[Work instruction] Check each line of the records below and collect those holding "operations".
------------------------
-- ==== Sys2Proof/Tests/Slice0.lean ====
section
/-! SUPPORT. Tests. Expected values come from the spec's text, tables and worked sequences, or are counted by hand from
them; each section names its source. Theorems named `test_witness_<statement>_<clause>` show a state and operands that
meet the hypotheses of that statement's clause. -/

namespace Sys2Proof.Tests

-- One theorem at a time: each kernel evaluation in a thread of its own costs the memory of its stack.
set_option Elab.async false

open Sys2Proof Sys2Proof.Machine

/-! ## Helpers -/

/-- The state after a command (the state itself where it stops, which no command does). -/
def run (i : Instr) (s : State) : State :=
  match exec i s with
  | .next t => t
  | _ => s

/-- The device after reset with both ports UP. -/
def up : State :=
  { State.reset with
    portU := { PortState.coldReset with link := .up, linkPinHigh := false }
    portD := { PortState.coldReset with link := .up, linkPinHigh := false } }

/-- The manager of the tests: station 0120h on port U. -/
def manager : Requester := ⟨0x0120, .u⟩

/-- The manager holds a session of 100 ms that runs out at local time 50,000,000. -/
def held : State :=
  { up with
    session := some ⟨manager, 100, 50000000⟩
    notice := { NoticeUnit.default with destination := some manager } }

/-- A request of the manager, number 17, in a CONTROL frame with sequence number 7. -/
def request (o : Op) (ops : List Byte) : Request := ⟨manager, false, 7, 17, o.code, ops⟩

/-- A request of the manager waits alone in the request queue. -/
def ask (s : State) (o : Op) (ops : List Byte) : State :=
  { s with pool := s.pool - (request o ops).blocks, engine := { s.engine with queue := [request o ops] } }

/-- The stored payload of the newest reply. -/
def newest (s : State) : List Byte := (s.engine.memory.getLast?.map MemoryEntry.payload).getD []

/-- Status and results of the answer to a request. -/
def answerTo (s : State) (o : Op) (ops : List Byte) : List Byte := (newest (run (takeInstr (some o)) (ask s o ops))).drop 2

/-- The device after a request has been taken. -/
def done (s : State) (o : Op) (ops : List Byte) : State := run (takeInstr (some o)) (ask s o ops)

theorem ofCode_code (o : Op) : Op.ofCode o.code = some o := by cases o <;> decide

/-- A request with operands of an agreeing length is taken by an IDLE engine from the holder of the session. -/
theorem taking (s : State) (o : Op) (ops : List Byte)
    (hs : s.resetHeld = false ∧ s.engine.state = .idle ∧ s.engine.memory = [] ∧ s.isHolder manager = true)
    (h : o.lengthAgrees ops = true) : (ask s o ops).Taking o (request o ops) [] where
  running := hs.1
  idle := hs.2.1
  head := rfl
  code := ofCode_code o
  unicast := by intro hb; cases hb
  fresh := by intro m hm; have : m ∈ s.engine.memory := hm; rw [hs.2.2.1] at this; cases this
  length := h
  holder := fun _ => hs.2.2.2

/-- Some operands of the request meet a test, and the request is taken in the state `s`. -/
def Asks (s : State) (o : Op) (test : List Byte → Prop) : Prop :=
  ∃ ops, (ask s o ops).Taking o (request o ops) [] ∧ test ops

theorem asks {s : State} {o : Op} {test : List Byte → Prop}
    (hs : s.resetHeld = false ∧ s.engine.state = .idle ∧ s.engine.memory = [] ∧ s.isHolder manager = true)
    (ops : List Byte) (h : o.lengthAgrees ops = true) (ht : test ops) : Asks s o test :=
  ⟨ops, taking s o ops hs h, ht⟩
------------------------
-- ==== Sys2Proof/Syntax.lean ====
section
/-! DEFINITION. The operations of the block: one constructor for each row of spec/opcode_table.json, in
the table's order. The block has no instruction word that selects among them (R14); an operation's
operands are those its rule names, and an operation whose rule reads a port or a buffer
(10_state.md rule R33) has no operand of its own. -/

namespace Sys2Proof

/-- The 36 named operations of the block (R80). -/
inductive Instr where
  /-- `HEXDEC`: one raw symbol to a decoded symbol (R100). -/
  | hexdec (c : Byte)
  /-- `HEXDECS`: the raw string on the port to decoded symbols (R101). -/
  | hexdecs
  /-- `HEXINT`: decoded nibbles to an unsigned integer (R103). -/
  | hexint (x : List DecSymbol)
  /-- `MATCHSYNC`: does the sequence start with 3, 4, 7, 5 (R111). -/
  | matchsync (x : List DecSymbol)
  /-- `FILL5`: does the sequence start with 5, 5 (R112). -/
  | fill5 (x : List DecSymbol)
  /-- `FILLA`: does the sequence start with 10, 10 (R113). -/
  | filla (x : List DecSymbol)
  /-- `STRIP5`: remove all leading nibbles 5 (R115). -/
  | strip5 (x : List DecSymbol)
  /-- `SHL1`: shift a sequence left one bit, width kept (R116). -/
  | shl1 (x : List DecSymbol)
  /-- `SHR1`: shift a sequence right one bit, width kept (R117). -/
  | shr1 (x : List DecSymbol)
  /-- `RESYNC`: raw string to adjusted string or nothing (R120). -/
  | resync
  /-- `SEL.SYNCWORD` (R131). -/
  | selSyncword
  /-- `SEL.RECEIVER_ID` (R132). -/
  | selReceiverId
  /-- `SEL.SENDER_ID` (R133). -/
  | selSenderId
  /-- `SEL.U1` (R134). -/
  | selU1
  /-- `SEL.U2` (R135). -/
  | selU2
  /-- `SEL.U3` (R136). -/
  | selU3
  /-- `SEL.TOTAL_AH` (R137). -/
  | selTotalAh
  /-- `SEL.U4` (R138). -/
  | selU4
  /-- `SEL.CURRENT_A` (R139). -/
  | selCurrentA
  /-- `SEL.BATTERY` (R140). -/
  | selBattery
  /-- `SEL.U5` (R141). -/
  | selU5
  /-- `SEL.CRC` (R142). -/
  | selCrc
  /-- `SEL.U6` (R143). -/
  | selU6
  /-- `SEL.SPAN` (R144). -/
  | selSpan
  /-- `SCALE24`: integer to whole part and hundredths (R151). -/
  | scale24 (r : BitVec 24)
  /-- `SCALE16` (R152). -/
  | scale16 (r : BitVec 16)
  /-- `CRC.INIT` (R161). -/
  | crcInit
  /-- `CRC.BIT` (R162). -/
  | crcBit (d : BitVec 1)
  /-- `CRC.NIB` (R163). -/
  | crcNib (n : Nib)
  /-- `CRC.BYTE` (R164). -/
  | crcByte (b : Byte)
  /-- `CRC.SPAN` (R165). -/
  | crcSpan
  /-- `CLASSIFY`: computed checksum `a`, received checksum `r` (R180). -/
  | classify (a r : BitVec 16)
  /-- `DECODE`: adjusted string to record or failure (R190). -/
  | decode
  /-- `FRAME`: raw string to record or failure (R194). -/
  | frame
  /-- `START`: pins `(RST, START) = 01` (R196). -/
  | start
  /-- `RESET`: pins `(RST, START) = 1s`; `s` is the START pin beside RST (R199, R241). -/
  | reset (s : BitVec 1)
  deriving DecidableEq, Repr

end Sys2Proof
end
------------------------
[Exercise result]
/-! DEFINITION. The operations of the block: one constructor for each row of spec/opcode_table.json, in
/-- The 36 named operations of the block (R80). -/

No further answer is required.